THE PROBLEM: Lines, not repeats, are what count: give the number of lines below that hold "fresh", and nothing more.

Saved data entries:

________________________

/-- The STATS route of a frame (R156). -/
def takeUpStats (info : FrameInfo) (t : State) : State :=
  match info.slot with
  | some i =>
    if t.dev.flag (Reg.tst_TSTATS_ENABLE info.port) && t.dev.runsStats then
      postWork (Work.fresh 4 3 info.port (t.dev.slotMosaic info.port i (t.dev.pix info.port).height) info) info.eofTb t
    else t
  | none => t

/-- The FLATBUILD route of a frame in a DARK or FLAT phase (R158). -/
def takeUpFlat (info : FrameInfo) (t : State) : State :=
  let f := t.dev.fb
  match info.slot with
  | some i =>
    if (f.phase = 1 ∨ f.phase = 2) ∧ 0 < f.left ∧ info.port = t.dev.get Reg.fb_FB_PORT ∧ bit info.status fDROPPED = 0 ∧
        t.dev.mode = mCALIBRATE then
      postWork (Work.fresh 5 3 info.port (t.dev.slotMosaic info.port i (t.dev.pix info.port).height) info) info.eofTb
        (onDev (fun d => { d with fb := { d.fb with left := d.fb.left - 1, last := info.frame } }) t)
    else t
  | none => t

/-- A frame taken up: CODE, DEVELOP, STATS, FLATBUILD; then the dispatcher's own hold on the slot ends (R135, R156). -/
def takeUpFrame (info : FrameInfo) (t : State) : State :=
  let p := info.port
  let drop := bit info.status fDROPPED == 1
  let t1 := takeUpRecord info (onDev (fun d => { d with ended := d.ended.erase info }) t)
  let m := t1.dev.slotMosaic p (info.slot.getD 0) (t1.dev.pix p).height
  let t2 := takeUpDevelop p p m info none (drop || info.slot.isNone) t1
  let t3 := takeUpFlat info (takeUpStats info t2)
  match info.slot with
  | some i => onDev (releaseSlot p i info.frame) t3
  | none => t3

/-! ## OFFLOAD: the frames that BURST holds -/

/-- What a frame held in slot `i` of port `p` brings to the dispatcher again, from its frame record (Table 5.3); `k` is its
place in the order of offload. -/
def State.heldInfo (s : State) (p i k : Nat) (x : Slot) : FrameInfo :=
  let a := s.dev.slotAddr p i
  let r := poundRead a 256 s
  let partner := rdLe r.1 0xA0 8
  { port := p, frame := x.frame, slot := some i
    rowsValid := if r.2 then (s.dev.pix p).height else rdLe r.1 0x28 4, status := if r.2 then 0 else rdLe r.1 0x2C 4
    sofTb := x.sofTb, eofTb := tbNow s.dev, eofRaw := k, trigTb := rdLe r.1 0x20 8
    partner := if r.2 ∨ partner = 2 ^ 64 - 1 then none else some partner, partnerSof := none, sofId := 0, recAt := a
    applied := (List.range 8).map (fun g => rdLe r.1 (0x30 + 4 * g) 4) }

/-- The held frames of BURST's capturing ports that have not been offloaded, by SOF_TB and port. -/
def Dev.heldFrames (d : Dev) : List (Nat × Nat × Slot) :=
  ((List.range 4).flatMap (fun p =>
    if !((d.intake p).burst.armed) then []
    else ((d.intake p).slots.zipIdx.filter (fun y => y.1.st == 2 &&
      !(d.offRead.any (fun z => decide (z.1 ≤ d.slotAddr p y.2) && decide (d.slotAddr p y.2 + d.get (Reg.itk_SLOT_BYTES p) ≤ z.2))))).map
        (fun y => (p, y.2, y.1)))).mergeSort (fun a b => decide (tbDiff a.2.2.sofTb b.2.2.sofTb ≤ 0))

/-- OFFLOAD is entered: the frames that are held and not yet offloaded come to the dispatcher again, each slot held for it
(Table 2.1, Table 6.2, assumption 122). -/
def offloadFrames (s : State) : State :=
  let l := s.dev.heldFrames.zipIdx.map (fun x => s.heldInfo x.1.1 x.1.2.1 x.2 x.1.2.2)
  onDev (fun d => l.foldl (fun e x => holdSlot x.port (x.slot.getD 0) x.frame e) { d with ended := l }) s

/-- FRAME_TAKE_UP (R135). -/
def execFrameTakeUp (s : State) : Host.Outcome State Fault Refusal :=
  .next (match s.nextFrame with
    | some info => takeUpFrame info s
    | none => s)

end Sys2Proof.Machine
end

________________________

WORKED SOLUTION: 2